Estados Unidos retirará sus tropas de Afganistán antes del 11 de septiembre

Nicole Huerta Herbosch

16/Abril/2021

El presidente estadounidense, Joe Biden, anunció formalmente el miércoles 14 de abril su decisión de poner fin a la guerra más larga de Estados Unidos, al considerar que el prolongado e intratable conflicto de Afganistán ya no se ajusta a las prioridades estadounidenses.

A casi 20 años de la invasión de Estados Unidos en Afganistán, Joe Biden anunció que todas las tropas estadounidenses saldrán de Afganistán antes del vigésimo aniversario de los atentados terroristas del 11 de septiembre de 2001 que dieron origen a la guerra de Afganistán. El repliegue comenzará el 1 de mayo para que sea completado antes del simbólico aniversario del mayor ataque en suelo norteamericano. "Es hora de terminar la guerra más larga de los EE. UU. Es hora de que las tropas vuelvan a casa", dijo Biden.

El demócrata ha decidido extender la presencia militar más allá del 1 de mayo, que es la fecha límite que había pactado su antecesor Donald Trump en 2020, con los talibanes para una transición pacífica. La cifra de tropas estadounidenses en misiones militares actualmente es de 2.400 según los datos oficiales, aunque algunas estimaciones lo elevan por encima de los 3.000, más los 7.000 de la coalición liderada por los estadounidenses. El repliegue implica un enorme costo, ya que movilizar equipos e instalaciones estacionados durante 20 años en el territorio puede tardar meses.

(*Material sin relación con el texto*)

/-! ### jobEvent -/

@[simp] theorem State.jobEvent_pending {a b c d e f g : Nat} : (s.jobEvent a b c d e f g).pending = s.pending := by simp [State.jobEvent]
@[simp] theorem State.jobEvent_pwr {a b c d e f g : Nat} : (s.jobEvent a b c d e f g).pwr = s.pwr := by simp [State.jobEvent]
@[simp] theorem State.jobEvent_clk {a b c d e f g : Nat} : (s.jobEvent a b c d e f g).clk = s.clk := by simp [State.jobEvent]
@[simp] theorem State.jobEvent_fuse {a b c d e f g : Nat} : (s.jobEvent a b c d e f g).fuse = s.fuse := by simp [State.jobEvent]
@[simp] theorem State.jobEvent_boot {a b c d e f g : Nat} : (s.jobEvent a b c d e f g).boot = s.boot := by simp [State.jobEvent]
@[simp] theorem State.jobEvent_ht {a b c d e f g : Nat} : (s.jobEvent a b c d e f g).ht = s.ht := by simp [State.jobEvent]
@[simp] theorem State.jobEvent_bld {a b c d e f g : Nat} : (s.jobEvent a b c d e f g).bld = s.bld := by simp [State.jobEvent]
@[simp] theorem State.jobEvent_mem {a b c d e f g : Nat} : (s.jobEvent a b c d e f g).mem = s.mem := by simp [State.jobEvent]
@[simp] theorem State.jobEvent_jobs {a b c d e f g : Nat} : (s.jobEvent a b c d e f g).jobs = s.jobs := by simp [State.jobEvent]
@[simp] theorem State.jobEvent_queues {a b c d e f g : Nat} : (s.jobEvent a b c d e f g).queues = s.queues := by simp [State.jobEvent]
@[simp] theorem State.jobEvent_pass {a b c d e f g : Nat} : (s.jobEvent a b c d e f g).pass = s.pass := by simp [State.jobEvent]
@[simp] theorem State.jobEvent_live {a b c d e f g : Nat} : (s.jobEvent a b c d e f g).live = s.live := by simp [State.jobEvent]
@[simp] theorem State.jobEvent_eng {a b c d e f g : Nat} : (s.jobEvent a b c d e f g).eng = s.eng := by simp [State.jobEvent]
@[simp] theorem State.jobEvent_rings {a b c d e f g : Nat} : (s.jobEvent a b c d e f g).rings = s.rings := by simp [State.jobEvent]
@[simp] theorem State.jobEvent_cores {a b c d e f g : Nat} : (s.jobEvent a b c d e f g).cores = s.cores := by simp [State.jobEvent]
@[simp] theorem State.jobEvent_urn {a b c d e f g : Nat} : (s.jobEvent a b c d e f g).urn = s.urn := by simp [State.jobEvent]
@[simp] theorem State.jobEvent_str {a b c d e f g : Nat} : (s.jobEvent a b c d e f g).str = s.str := by simp [State.jobEvent]
@[simp] theorem State.jobEvent_spt {a b c d e f g : Nat} : (s.jobEvent a b c d e f g).spt = s.spt := by simp [State.jobEvent]
@[simp] theorem State.jobEvent_ports {a b c d e f g : Nat} : (s.jobEvent a b c d e f g).ports = s.ports := by simp [State.jobEvent]
@[simp] theorem State.jobEvent_fab {a b c d e f g : Nat} : (s.jobEvent a b c d e f g).fab = s.fab := by simp [State.jobEvent]
@[simp] theorem State.jobEvent_col {a b c d e f g : Nat} : (s.jobEvent a b c d e f g).col = s.col := by simp [State.jobEvent]
@[simp] theorem State.jobEvent_scrubs {a b c d e f g : Nat} : (s.jobEvent a b c d e f g).scrubs = s.scrubs := by simp [State.jobEvent]
@[simp] theorem State.jobEvent_pools {a b c d e f g : Nat} : (s.jobEvent a b c d e f g).pools = s.pools := by simp [State.jobEvent]
@[simp] theorem State.jobEvent_cdyCheck {a b c d e f g : Nat} : (s.jobEvent a b c d e f g).cdyCheck = s.cdyCheck := by simp [State.jobEvent]
@[simp] theorem State.jobEvent_tin {a b c d e f g : Nat} : (s.jobEvent a b c d e f g).tin = s.tin := by simp [State.jobEvent]
@[simp] theorem State.jobEvent_upd {a b c d e f g : Nat} : (s.jobEvent a b c d e f g).upd = s.upd := by simp [State.jobEvent]
@[simp] theorem State.jobEvent_inf {a b c d e f g : Nat} : (s.jobEvent a b c d e f g).inf = s.inf := by simp [State.jobEvent]
@[simp] theorem State.jobEvent_pfx {a b c d e f g : Nat} : (s.jobEvent a b c d e f g).pfx = s.pfx := by simp [State.jobEvent]
@[simp] theorem State.jobEvent_host {a b c d e f g : Nat} : (s.jobEvent a b c d e f g).host = s.host := by simp [State.jobEvent]
@[simp] theorem State.jobEvent_irq {a b c d e f g : Nat} : (s.jobEvent a b c d e f g).irq = s.irq := by simp [State.jobEvent]
@[simp] theorem State.jobEvent_wdn {a b c d e f g : Nat} : (s.jobEvent a b c d e f g).wdn = s.wdn := by simp [State.jobEvent]
@[simp] theorem State.jobEvent_ktl {a b c d e f g : Nat} : (s.jobEvent a b c d e f g).ktl = s.ktl := by simp [State.jobEvent]
@[simp] theorem State.jobEvent_freeCount {a b c d e f g : Nat} : (s.jobEvent a b c d e f g).freeCount = s.freeCount := by simp [State.jobEvent]
@[simp] theorem State.jobEvent_out {a b c d e f g : Nat} : (s.jobEvent a b c d e f g).out = s.out := by simp [State.jobEvent]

El plazo que ha fijado Biden es absoluto, sin posibilidad de prórroga, ya que los talibanes advirtieron que si no se cumple el acuerdo alcanzado en febrero de 2020 en Doha (Catar), que contempla la retirada antes de la fecha límite del 1 de mayo, esto causaría problemas. “Si se incumple el acuerdo y las fuerzas extranjeras no salen de nuestro país en la fecha especificada, los problemas ciertamente se agravarán y quienes no cumplan con el acuerdo serán responsables”, tuiteó el portavoz talibán Zabihullah Mujahid.
Los funcionarios estadounidenses dijeron que después de dos décadas de guerra, estaba claro para el Presidente que arrojar más tiempo y dinero a los problemas de Afganistán no iba a funcionar, incluso cuando los altos asesores militares y de seguridad nacional advirtieron contra una retirada completa. "No podemos continuar el ciclo de ampliar o expandir nuestra presencia militar en Afganistán esperando crear las condiciones ideales para nuestra retirada, esperando un resultado diferente", dijo Biden.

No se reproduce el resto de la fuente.